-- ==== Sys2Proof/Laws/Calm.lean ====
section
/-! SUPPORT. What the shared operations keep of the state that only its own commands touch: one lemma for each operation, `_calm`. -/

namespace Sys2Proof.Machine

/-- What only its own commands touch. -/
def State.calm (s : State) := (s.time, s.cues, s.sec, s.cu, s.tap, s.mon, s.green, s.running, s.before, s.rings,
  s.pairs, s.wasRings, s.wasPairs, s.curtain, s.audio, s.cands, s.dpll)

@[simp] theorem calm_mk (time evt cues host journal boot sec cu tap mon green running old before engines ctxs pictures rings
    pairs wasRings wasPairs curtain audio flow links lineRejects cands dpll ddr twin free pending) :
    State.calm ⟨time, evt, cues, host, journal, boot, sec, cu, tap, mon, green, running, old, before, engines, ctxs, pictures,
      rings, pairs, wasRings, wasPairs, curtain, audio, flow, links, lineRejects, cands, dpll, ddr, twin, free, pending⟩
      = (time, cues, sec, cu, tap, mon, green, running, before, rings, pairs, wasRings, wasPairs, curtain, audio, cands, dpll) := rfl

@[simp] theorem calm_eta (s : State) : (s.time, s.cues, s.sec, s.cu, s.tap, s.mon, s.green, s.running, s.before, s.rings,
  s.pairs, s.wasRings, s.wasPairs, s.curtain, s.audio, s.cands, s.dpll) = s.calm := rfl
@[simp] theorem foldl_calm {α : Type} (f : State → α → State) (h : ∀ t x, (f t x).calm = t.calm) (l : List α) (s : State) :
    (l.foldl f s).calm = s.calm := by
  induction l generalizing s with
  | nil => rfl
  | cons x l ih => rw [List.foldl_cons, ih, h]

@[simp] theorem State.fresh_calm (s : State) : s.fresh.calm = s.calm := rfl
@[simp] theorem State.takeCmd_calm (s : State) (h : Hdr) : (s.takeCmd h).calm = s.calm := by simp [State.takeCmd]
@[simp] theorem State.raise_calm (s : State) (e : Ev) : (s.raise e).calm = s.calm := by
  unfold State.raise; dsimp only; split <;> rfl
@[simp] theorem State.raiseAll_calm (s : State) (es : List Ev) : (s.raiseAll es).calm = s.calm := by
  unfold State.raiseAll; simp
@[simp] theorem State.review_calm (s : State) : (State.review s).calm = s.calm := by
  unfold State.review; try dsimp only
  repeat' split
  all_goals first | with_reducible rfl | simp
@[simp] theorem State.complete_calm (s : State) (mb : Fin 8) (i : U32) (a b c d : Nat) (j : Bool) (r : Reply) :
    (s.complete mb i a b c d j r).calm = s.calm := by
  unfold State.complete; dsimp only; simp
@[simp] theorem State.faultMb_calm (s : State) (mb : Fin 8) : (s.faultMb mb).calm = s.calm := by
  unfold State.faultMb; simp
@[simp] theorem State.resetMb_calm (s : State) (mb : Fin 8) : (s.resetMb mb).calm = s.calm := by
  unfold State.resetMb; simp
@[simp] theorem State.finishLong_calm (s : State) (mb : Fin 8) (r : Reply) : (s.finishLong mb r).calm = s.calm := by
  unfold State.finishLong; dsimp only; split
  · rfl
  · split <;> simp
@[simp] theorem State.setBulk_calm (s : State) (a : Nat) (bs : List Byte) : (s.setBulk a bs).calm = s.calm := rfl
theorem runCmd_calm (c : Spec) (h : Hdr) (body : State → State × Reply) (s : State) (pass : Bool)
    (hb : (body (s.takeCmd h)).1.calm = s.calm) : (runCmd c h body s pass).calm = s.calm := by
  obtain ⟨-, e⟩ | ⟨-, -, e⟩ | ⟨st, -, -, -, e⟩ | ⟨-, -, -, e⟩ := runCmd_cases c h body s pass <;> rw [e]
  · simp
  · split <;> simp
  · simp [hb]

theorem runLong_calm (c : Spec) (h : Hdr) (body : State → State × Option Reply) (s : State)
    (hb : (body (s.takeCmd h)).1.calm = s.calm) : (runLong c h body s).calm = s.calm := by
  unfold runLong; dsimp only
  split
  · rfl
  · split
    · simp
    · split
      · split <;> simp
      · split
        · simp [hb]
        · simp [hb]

+ + + + + + +

• Exercise requirements: Read the entries and show each line that mentions "commands".

• Output below:
/-! SUPPORT. What the shared operations keep of the state that only its own commands touch: one lemma for each operation, `_calm`. -/
/-- What only its own commands touch. -/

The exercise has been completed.